On 1 February 2024, Premier League side Crystal Palace announced the signing of Wharton on a five-and-a-half-year contract. The fee was undisclosed by the club, but reported to be an initial fee of £18 million, which could potentially rise to £22 million. He made his first appearance for the club two days later, coming off the bench against rivals Brighton & Hove Albion in a 4–1 defeat. Wharton started all 15 of Crystal Palace's remaining league fixtures that season.
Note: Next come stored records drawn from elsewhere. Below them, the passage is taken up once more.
/-! ### `recordError` -/

@[simp] theorem recordError_reflect (c : BusCause) (tw : Half) (s : State) : (recordError c tw s).reflect = s.reflect := rfl
@[simp] theorem recordError_err (c : BusCause) (tw : Half) (s : State) : (recordError c tw s).err = true := rfl
@[simp] theorem recordError_cause (c : BusCause) (tw : Half) (s : State) : (recordError c tw s).cause = (if s.err then s.cause else causeCode c) := rfl
@[simp] theorem recordError_errinfo (c : BusCause) (tw : Half) (s : State) : (recordError c tw s).errinfo = (if s.err then s.errinfo else tw) := rfl
@[simp] theorem recordError_bytecount (c : BusCause) (tw : Half) (s : State) : (recordError c tw s).bytecount = s.bytecount := rfl
@[simp] theorem recordError_poly (c : BusCause) (tw : Half) (s : State) : (recordError c tw s).poly = s.poly := rfl
@[simp] theorem recordError_seed (c : BusCause) (tw : Half) (s : State) : (recordError c tw s).seed = s.seed := rfl
@[simp] theorem recordError_xorout (c : BusCause) (tw : Half) (s : State) : (recordError c tw s).xorout = s.xorout := rfl
@[simp] theorem recordError_acc (c : BusCause) (tw : Half) (s : State) : (recordError c tw s).acc = s.acc := rfl
@[simp] theorem recordError_tableRam (c : BusCause) (tw : Half) (s : State) : (recordError c tw s).tableRam = s.tableRam := rfl
@[simp] theorem recordError_building (c : BusCause) (tw : Half) (s : State) : (recordError c tw s).building = s.building := rfl
@[simp] theorem recordError_ramDraws (c : BusCause) (tw : Half) (s : State) : (recordError c tw s).ramDraws = s.ramDraws := rfl
@[simp] theorem recordError_pending (c : BusCause) (tw : Half) (s : State) : (recordError c tw s).pending = s.pending := rfl
@[simp] theorem recordError_responses (c : BusCause) (tw : Half) (s : State) : (recordError c tw s).responses = s.responses := rfl

/-! ### `clearStatus` -/

@[simp] theorem clearStatus_reflect (v : Word) (s : State) : (clearStatus v s).reflect = s.reflect := rfl
@[simp] theorem clearStatus_err (v : Word) (s : State) : (clearStatus v s).err = (s.err && !v.getLsbD 0) := rfl
@[simp] theorem clearStatus_cause (v : Word) (s : State) : (clearStatus v s).cause = (if v.getLsbD 0 then 0 else s.cause) := rfl
@[simp] theorem clearStatus_errinfo (v : Word) (s : State) : (clearStatus v s).errinfo = s.errinfo := rfl
@[simp] theorem clearStatus_bytecount (v : Word) (s : State) : (clearStatus v s).bytecount = s.bytecount := rfl
@[simp] theorem clearStatus_poly (v : Word) (s : State) : (clearStatus v s).poly = s.poly := rfl
@[simp] theorem clearStatus_seed (v : Word) (s : State) : (clearStatus v s).seed = s.seed := rfl
@[simp] theorem clearStatus_xorout (v : Word) (s : State) : (clearStatus v s).xorout = s.xorout := rfl
@[simp] theorem clearStatus_acc (v : Word) (s : State) : (clearStatus v s).acc = s.acc := rfl
@[simp] theorem clearStatus_tableRam (v : Word) (s : State) : (clearStatus v s).tableRam = s.tableRam := rfl
@[simp] theorem clearStatus_building (v : Word) (s : State) : (clearStatus v s).building = s.building := rfl
@[simp] theorem clearStatus_ramDraws (v : Word) (s : State) : (clearStatus v s).ramDraws = s.ramDraws := rfl
@[simp] theorem clearStatus_pending (v : Word) (s : State) : (clearStatus v s).pending = s.pending := rfl
@[simp] theorem clearStatus_responses (v : Word) (s : State) : (clearStatus v s).responses = s.responses := rfl

/-! ### The table RAM -/

@[simp] theorem State.startBuild_isSome (c : Bool) (s : State) :
    (s.startBuild c).tableRam.isSome = s.tableRam.isSome := by
  cases c <;> simp [State.startBuild]

theorem State.startBuild_tableRam_of_same (s : State) : (s.startBuild false).tableRam = s.tableRam := rfl

@[simp] theorem State.hold_isSome (s : State) : s.hold.tableRam.isSome = s.tableRam.isSome := by
  simp only [State.hold]
  split <;> simp

theorem State.hold_tableRam_of_building {s : State} (h : s.building = true) :
    s.hold.tableRam = s.tableRam.map (fun _ => fullTable s.poly s.reflect) := by
  simp [State.hold, h]

theorem State.hold_tableRam_of_ready {s : State} (h : s.building = false) : s.hold.tableRam = s.tableRam := by
  simp [State.hold, h]

/-- A hold of a state whose table is built changes nothing. -/
theorem State.hold_of_ready {s : State} (h : s.building = false) : s.hold = s := by
  cases s
  simp_all [State.hold]

@[simp] theorem State.setPoly_isSome (P : DWord) (s : State) :
    (s.setPoly P).tableRam.isSome = s.tableRam.isSome := by
  simp [State.setPoly]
In October 2024, Wharton suffered a groin injury that required surgery and kept him sidelined for three months. On 17 May 2025, Wharton started in the FA Cup final against Manchester City, helping his side to a 1–0 victory that secured Palace's first ever major trophy.

Wharton started in the 2025 FA Community Shield against Liverpool on 10 August 2025 as Palace won on penalties following a 2–2 draw. On 5 March 2026, he assisted twice in a 3–1 victory at Tottenham Hotspur; his second assist, a clipped pass to Ismaïla Sarr, was praised by pundits as "beautiful" and "superb", and later was awarded the Premier League Creative Moment of the Month. On 17 May, he scored his first goal for the club in a 2–2 away draw against Brentford. He started in the 2026 UEFA Conference League final on 28 May, playing all 90 minutes as Palace won 1–0 against Rayo Vallecano, and was awarded man of the match for his performance, having set up several big chances, including Jean-Philippe Mateta's winning goal.

==International career==
On 16 September 2022, Wharton along with Blackburn teammate Ashley Phillips was called up to the England under-19 squad. Wharton made his debut in a 2–0 win against Montenegro. On 31 August 2023, Wharton was included in England under-20 training camp squad. On 16 November, he made his U20 debut during a 3–0 defeat to Italy at the Eco-Power Stadium. On 25 March 2024, he received his first call up for the England under-21 team for a Euro qualifying match, and made his debut the following day, coming on as a substitute in a 7–0 win over Luxembourg.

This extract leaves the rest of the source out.